== Task material ==
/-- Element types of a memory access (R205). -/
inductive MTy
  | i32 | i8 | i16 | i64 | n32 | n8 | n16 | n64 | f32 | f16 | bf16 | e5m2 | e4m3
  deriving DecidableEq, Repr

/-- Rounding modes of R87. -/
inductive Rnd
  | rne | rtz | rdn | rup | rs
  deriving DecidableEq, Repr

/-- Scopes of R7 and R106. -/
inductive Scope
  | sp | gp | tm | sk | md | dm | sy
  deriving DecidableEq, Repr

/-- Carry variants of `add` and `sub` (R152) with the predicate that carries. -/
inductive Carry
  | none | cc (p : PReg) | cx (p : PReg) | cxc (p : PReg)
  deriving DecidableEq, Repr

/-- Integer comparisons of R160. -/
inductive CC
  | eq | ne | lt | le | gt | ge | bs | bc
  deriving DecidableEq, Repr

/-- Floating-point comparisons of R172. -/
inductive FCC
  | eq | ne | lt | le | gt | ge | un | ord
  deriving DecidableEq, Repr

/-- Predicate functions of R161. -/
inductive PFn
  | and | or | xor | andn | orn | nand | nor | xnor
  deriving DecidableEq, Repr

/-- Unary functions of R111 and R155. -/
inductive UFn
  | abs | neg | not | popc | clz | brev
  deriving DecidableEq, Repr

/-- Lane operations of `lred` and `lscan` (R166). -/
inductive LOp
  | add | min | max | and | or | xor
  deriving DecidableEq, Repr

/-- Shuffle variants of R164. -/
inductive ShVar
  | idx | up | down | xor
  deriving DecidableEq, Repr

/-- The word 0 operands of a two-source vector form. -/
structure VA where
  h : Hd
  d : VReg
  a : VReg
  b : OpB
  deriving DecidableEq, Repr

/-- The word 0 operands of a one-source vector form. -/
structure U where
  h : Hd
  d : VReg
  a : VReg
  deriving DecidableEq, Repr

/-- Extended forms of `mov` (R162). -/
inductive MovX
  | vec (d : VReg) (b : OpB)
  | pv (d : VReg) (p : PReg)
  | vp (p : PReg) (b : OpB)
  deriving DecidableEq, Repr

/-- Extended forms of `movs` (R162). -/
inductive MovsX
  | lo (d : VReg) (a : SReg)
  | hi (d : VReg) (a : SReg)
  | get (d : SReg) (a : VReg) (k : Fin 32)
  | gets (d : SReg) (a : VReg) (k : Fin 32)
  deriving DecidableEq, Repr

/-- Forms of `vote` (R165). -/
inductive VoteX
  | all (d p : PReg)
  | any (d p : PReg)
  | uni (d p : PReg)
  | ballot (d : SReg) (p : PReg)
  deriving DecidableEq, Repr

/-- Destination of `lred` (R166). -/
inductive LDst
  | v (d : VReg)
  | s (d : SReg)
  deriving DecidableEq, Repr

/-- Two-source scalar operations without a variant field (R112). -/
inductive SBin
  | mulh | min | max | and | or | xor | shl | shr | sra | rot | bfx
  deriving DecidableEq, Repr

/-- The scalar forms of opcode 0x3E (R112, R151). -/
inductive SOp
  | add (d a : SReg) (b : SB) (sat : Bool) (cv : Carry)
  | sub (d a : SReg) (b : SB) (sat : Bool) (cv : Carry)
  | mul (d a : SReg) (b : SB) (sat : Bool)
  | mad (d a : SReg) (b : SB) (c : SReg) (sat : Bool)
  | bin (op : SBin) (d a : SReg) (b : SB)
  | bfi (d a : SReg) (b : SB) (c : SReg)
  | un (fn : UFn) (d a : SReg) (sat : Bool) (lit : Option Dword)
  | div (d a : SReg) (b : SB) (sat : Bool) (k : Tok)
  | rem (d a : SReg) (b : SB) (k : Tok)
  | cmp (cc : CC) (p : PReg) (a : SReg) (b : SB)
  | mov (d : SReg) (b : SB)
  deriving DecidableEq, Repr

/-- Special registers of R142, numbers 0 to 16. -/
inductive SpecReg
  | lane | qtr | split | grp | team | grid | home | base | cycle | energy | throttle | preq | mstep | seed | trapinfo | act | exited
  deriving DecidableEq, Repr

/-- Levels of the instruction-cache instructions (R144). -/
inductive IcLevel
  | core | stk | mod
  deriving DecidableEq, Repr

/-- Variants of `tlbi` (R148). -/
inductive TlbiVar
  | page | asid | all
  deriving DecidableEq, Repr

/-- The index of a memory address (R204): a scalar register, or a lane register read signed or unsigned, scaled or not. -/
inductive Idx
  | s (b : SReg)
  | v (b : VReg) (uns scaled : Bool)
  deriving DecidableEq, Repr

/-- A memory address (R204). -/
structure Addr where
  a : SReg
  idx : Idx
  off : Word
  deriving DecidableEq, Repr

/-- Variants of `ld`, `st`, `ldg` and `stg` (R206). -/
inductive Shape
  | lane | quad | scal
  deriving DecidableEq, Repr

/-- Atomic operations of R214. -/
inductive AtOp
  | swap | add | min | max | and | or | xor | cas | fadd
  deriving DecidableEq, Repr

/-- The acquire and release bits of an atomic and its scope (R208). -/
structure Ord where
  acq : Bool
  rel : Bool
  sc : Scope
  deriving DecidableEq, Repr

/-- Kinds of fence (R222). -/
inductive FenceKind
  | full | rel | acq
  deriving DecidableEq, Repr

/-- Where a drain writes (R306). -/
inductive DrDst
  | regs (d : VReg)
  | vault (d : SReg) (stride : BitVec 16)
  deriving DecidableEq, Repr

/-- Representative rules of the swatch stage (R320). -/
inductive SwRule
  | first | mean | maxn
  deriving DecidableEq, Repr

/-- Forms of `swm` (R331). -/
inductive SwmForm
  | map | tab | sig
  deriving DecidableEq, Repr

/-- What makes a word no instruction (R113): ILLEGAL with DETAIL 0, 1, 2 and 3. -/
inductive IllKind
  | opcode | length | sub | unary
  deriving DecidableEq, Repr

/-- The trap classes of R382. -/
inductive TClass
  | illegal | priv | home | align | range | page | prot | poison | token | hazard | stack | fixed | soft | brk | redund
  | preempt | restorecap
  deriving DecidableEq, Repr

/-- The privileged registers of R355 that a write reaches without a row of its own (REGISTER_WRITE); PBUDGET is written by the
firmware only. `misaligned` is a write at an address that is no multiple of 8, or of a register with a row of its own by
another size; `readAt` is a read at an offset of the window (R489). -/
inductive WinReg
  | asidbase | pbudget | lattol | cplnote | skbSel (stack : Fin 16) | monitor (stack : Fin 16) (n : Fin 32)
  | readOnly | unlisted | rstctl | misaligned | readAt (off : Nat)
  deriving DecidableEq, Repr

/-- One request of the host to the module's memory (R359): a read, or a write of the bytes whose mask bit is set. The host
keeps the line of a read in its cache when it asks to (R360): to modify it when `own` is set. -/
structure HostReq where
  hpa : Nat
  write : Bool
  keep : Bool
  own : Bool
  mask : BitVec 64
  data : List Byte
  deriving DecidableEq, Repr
===
**Task brief:** Take the lines above from the one holding "of its own by" to the last and output them exactly.

**Response area:**
firmware only. `misaligned` is a write at an address that is no multiple of 8, or of a register with a row of its own by
another size; `readAt` is a read at an offset of the window (R489). -/
inductive WinReg
  | asidbase | pbudget | lattol | cplnote | skbSel (stack : Fin 16) | monitor (stack : Fin 16) (n : Fin 32)
  | readOnly | unlisted | rstctl | misaligned | readAt (off : Nat)
  deriving DecidableEq, Repr

/-- One request of the host to the module's memory (R359): a read, or a write of the bytes whose mask bit is set. The host
keeps the line of a read in its cache when it asks to (R360): to modify it when `own` is set. -/
structure HostReq where
  hpa : Nat
  write : Bool
  keep : Bool
  own : Bool
  mask : BitVec 64
  data : List Byte
  deriving DecidableEq, Repr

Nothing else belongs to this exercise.